**Work required**
Find every line below with the word "sendFreeByte". Then give only how many there are.

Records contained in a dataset
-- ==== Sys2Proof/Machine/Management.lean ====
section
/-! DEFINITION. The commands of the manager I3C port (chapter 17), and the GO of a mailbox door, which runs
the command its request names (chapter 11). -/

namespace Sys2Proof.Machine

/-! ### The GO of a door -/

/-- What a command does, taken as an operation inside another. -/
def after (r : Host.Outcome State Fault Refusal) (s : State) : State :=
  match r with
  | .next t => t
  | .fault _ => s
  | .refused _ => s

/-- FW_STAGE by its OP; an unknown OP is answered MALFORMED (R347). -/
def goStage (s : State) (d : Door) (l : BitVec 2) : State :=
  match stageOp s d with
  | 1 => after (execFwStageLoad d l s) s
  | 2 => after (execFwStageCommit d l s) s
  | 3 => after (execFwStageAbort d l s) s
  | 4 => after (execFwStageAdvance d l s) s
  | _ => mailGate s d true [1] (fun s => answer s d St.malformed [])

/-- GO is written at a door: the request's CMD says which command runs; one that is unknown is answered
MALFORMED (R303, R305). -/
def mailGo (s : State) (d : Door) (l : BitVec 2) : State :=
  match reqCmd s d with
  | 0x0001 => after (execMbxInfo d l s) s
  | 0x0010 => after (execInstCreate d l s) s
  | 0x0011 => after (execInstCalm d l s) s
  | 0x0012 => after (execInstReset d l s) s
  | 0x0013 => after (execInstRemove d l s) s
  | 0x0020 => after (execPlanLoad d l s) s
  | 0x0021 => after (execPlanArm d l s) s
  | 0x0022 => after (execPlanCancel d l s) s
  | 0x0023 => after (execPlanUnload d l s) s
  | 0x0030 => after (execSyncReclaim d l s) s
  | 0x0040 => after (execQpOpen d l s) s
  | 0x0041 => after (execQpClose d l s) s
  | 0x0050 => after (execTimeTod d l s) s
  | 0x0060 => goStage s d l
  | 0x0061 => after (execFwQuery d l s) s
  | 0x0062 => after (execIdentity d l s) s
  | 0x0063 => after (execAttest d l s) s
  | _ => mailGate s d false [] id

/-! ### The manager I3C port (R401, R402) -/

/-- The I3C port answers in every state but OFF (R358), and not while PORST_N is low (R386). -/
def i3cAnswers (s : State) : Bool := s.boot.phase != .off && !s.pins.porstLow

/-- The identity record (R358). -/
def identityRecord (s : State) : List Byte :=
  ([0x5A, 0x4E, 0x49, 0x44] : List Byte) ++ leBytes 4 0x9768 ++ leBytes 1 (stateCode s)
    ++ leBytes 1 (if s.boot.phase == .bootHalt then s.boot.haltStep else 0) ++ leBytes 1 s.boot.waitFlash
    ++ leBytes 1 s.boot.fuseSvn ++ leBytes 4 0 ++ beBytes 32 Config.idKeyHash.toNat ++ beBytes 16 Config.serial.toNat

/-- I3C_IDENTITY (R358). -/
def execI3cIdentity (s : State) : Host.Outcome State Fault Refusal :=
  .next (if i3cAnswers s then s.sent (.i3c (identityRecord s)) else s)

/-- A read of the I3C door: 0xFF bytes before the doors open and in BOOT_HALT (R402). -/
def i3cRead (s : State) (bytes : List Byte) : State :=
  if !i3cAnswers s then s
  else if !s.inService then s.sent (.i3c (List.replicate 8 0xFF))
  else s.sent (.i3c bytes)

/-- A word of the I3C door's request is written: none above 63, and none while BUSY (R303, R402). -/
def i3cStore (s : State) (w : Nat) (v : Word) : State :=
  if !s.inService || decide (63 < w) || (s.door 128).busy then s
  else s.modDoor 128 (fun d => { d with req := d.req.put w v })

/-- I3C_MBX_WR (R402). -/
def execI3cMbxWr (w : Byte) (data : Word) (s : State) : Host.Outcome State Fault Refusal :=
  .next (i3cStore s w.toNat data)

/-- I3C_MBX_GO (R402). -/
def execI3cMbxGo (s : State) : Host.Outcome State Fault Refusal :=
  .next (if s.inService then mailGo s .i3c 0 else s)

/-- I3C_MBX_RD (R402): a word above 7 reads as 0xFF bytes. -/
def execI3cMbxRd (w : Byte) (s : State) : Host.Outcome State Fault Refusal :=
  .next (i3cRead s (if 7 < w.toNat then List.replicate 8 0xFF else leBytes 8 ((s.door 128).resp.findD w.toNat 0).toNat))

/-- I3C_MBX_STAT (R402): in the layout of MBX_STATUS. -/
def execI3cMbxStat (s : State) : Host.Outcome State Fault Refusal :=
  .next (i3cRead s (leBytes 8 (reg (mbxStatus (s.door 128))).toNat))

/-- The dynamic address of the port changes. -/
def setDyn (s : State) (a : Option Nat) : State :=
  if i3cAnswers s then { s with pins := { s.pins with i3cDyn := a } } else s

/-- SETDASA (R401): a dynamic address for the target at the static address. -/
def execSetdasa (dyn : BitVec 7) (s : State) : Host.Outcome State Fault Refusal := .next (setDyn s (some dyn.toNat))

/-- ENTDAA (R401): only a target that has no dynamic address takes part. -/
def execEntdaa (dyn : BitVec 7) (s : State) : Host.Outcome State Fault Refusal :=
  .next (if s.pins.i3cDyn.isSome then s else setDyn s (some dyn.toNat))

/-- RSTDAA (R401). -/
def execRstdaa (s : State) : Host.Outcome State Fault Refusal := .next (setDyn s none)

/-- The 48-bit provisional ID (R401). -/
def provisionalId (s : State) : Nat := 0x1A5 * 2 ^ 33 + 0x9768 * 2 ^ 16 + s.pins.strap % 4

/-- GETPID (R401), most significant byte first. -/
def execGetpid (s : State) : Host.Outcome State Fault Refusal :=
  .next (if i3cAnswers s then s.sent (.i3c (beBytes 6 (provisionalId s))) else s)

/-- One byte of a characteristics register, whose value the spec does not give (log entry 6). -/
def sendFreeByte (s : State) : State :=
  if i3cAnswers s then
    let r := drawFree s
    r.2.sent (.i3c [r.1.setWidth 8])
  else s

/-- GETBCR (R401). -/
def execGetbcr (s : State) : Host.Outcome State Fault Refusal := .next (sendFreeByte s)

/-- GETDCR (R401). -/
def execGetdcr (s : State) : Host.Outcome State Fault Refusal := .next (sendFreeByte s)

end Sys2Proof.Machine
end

...

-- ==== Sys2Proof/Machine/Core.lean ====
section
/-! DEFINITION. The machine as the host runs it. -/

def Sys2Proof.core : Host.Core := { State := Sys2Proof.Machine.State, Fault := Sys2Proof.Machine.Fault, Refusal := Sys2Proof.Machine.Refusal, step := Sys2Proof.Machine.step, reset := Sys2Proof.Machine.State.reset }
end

**Written answer**
3